We welcome that there was an agreement for the development for a suckler brand in the beef task force and we would hope the money there will be used. We have a concern that the meat industry and some of the main processors are not showing all that much enthusiasm in trying to develop suckler beef as a premium product.

Our view is that the suckler brand needs to be managed and owned by farm organisations, farmers and small companies as much as by Bord Bia or big business. Similar remarks can be made about the PGI grass-fed standard. We want to make sure that is controlled for the benefit of the primary producer in this country. PGIs are meant to benefit primary producers. That is set out in EU legislation but let us see what will happen on that.

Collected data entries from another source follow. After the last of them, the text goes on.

theorem fr_execTreeDone {mm : Nat} {s0 s : State} (hm : In 327659 mm) (h : Fr mm s0 s) (h : Hdr) (t : TreeHdr) (st : Nat) (covered : Nat) (missed : Nat) (firstMissed : Nat) :
    FrOut mm s0 (execTreeDone h t st covered missed firstMissed s) := by
  unfold execTreeDone
  try dsimp only
  repeat'
    first
    | with_reducible assumption
    | (exact in_of hm rfl)
    | with_reducible apply frOut_next
    | intro _
    | with_reducible apply fr_modOp
    | with_reducible apply fr_onTree
    | with_reducible apply fr_opCheck
    | with_reducible apply fr_settled

theorem fr_execTreeAction {mm : Nat} {s0 s : State} (hm : In 327659 mm) (h : Fr mm s0 s) (h : Hdr) (t : TreeHdr) (a : Action) (dev : Nat) :
    FrOut mm s0 (execTreeAction h t a dev s) := by
  unfold execTreeAction
  try dsimp only
  repeat'
    first
    | with_reducible assumption
    | (exact in_of hm rfl)
    | with_reducible apply frOut_next
    | intro _
    | with_reducible apply fr_action
    | with_reducible apply fr_onTree
    | with_reducible apply fr_settled

theorem fr_execTreeResult {mm : Nat} {s0 s : State} (hm : In 327659 mm) (h : Fr mm s0 s) (h : Hdr) (t : TreeHdr) (st : Nat) :
    FrOut mm s0 (execTreeResult h t st s) := by
  unfold execTreeResult
  try dsimp only
  repeat'
    first
    | with_reducible assumption
    | (exact in_of hm rfl)
    | with_reducible apply frOut_next
    | intro _
    | with_reducible apply fr_answered
    | with_reducible apply fr_onTree

theorem fr_onLatch {mm : Nat} {s0 s : State} (hm : In 264192 mm) (h : Fr mm s0 s) (p : Action → Bool) (f : State → LatchOp → State) (hf : ∀ (s : State) (x0 : LatchOp), Fr mm s0 s → Fr mm s0 (f s x0)) :
    Fr mm s0 (State.onLatch s p f) := by
  unfold State.onLatch
  try dsimp only
  repeat'
    first
    | with_reducible assumption
    | (exact in_of hm rfl)
    | intro _
    | with_reducible apply fr_opLate
    | with_reducible apply hf
    | split

theorem fr_execCounterFreeze {mm : Nat} {s0 s : State} (hm : In 327651 mm) (h : Fr mm s0 s) :
    FrOut mm s0 (execCounterFreeze s) := by
  unfold execCounterFreeze
  try dsimp only
  repeat'
    first
    | with_reducible assumption
    | (exact in_of hm rfl)
    | with_reducible apply frOut_next
    | intro _
    | with_reducible apply fr_modRec
    | with_reducible apply fr_onLatch
    | with_reducible apply fr_opDone
    | with_reducible apply fr_settled
    | with_reducible apply fr_done
    | split

theorem fr_execCounterRelease {mm : Nat} {s0 s : State} (hm : In 327651 mm) (h : Fr mm s0 s) :
    FrOut mm s0 (execCounterRelease s) := by
  unfold execCounterRelease
  try dsimp only
  repeat'
    first
    | with_reducible assumption
    | (exact in_of hm rfl)
    | with_reducible apply frOut_next
    | intro _
    | with_reducible apply fr_modRec
    | with_reducible apply fr_onLatch
    | with_reducible apply fr_opDone
    | with_reducible apply fr_settled
    | with_reducible apply fr_done
    | split

theorem fr_execPoolStateApply {mm : Nat} {s0 s : State} (hm : In 327663 mm) (h : Fr mm s0 s) :
    FrOut mm s0 (execPoolStateApply s) := by
  unfold execPoolStateApply
  try dsimp only
  repeat'
    first
    | with_reducible assumption
    | (exact in_of hm rfl)
    | with_reducible apply frOut_next
    | intro _
    | with_reducible apply fr_applyAction
    | with_reducible apply fr_onLatch
    | with_reducible apply fr_opDone
    | with_reducible apply fr_settled

theorem fr_poolResetLatch {mm : Nat} {s0 s : State} (hm : In 264224 mm) (h : Fr mm s0 s) (cold : Bool) :
    Fr mm s0 (State.poolResetLatch s cold) := by
  unfold State.poolResetLatch
  try dsimp only
  repeat'
    first
    | with_reducible assumption
    | (exact in_of hm rfl)
    | intro _
    | with_reducible apply fr_modHost
    | with_reducible apply fr_modPool
    | with_reducible apply fr_onLatch
    | with_reducible apply fr_raise

theorem fr_execPoolResetWarm {mm : Nat} {s0 s : State} (hm : In 264224 mm) (h : Fr mm s0 s) :
    FrOut mm s0 (execPoolResetWarm s) := by
  unfold execPoolResetWarm
  try dsimp only
  repeat'
    first
    | with_reducible assumption
    | (exact in_of hm rfl)
    | with_reducible apply frOut_next
    | intro _
    | with_reducible apply fr_poolResetLatch

theorem fr_execPoolResetCold {mm : Nat} {s0 s : State} (hm : In 264224 mm) (h : Fr mm s0 s) :
    FrOut mm s0 (execPoolResetCold s) := by
  unfold execPoolResetCold
  try dsimp only
  repeat'
    first
    | with_reducible assumption
    | (exact in_of hm rfl)
    | with_reducible apply frOut_next
    | intro _
    | with_reducible apply fr_poolResetLatch

theorem fr_execJoinStart {mm : Nat} {s0 s : State} (hm : In 310313 mm) (h : Fr mm s0 s) (rq : Req) (tag : Nat) :
    FrOut mm s0 (execJoinStart rq tag s) := by
  unfold execJoinStart
  try dsimp only
  repeat'
    first
    | with_reducible assumption
    | (exact in_of hm rfl)
    | with_reducible apply frOut_next
    | intro _
    | with_reducible apply fr_count
    | with_reducible apply fr_modPool
    | with_reducible apply fr_send
    | with_reducible apply fr_writeNum
    | with_reducible apply fr_done
    | with_reducible apply fr_if
    | with_reducible apply fr_ifn
    | split

theorem fr_execTreeJoin {mm : Nat} {s0 s : State} (hm : In 325603 mm) (h : Fr mm s0 s) (h : Hdr) (t : TreeHdr) (ident : Nat) (number : Nat) (mac : Nat) :
    FrOut mm s0 (execTreeJoin h t ident number mac s) := by
  unfold execTreeJoin
  try dsimp only
  repeat'
    first
    | with_reducible assumption
    | (exact in_of hm rfl)
    | with_reducible apply frOut_next
    | with_reducible apply fr_id
    | intro _
    | with_reducible apply fr_count
    | with_reducible apply fr_putFrame
    | with_reducible apply fr_raise
    | with_reducible apply fr_rx
    | with_reducible apply fr_sendOn
    | with_reducible apply fr_done
    | (refine fr_of_fst (by with_reducible assumption) ?_)
    | with_reducible apply fr_if
    | with_reducible apply fr_ifn
    | split

theorem fr_findNumber {mm : Nat} {s0 s : State} (hm : In 2048 mm) (h : Fr mm s0 s) :
    Fr mm s0 (State.findNumber s) := by
  unfold State.findNumber
  try dsimp only
  repeat'
    first
    | with_reducible assumption
    | (exact in_of hm rfl)
    | intro _
    | with_reducible apply fr_modPool
    | split

theorem fr_execTreeState {mm : Nat} {s0 s : State} (hm : In 327663 mm) (h : Fr mm s0 s) (h : Hdr) (t : TreeHdr) (img : PoolImage) :
    FrOut mm s0 (execTreeState h t img s) := by
  unfold execTreeState
  try dsimp only
  repeat'
    first
    | with_reducible assumption
    | (exact in_of hm rfl)
    | with_reducible apply frOut_next
    | with_reducible apply fr_id
    | intro _
    | with_reducible apply fr_applyMissed
    | with_reducible apply fr_count
    | with_reducible apply fr_findNumber
    | with_reducible apply fr_modPool
    | with_reducible apply fr_raise
    | with_reducible apply fr_rx
    | with_reducible apply fr_sendState
    | with_reducible apply fr_takeImage
    | with_reducible apply fr_done
    | (refine fr_of_fst (by with_reducible assumption) ?_)
    | with_reducible apply fr_if
    | with_reducible apply fr_ifn
    | with_reducible apply fr_foldl

theorem fr_takeEnt {mm : Nat} {s0 s : State} (hm : In 309121 mm) (h : Fr mm s0 s) (e : MapEnt) :
    Fr mm s0 (State.takeEnt s e) := by
  unfold State.takeEnt
  try dsimp only
  repeat'
    first
    | with_reducible assumption
    | (exact in_of hm rfl)
    | intro _
    | with_reducible apply fr_modDir
    | with_reducible apply fr_tellHome

theorem fr_execMapTransferEntries {mm : Nat} {s0 s : State} (hm : In 327651 mm) (h : Fr mm s0 s) (h : Hdr) (i : Nat) (ents : List MapEnt) (last : Bool) :
    FrOut mm s0 (execMapTransferEntries h i ents last s) := by
  unfold execMapTransferEntries
  try dsimp only
  repeat'
    first
    | with_reducible assumption
    | (exact in_of hm rfl)
    | with_reducible apply frOut_next
    | intro _
    | with_reducible apply fr_modPool
    | with_reducible apply fr_onFrame
    | with_reducible apply fr_raise
    | with_reducible apply fr_resumeLookups
    | with_reducible apply fr_takeEnt
    | with_reducible apply fr_done
    | (refine fr_of_fst (by with_reducible assumption) ?_)
    | with_reducible apply fr_if
    | with_reducible apply fr_ifn
    | with_reducible apply fr_foldl

end Sys2Proof.Laws
end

The Deputy mentioned the Mercosur and CETA agreements. The CETA deal like the Mercosur deal is one in which beef was sacrificed for the benefit of other sectors. The only thing that can be said about CETA is that Canada has not been aggressive about taking up the quota under the agreement but we would have a concern that the agreement does not work for beef producers. Overall, it is time to very much reflect on whether these trade deals which were done when there was no thought about Brexit are still appropriate. Under the Mercosur agreement, there is the potential for 99,000 tonnes of beef to be brought into the European market. That was entirely the wrong deal at the wrong time. It was initiated when the gap in the market that could be used to justify it was the fact that the UK was short of beef. If the UK is out of the European Union, there is no justification for bringing in additional beef to disrupt an already chaotic market. We have to say it is a chaotic market if beef we would normally export to the UK without the imposition of tariffs is now struggling to find a home but if tariffs that could be imposed on exports to the UK cause a disruption to that market we cannot afford to be bringing in beef from outside the EU. The logistics disruption through the landbridge is posing a big problem regardless of whether we will have a deal. Some additional ferry capacity was announced in recent months by Stena Line and so on but there is not anywhere near enough ferry capacity to mitigate the disruption to the landbridge. In our view there needs to be a serious discussion at EU level about subsidising additional ferry capacity direct from Ireland to Europe.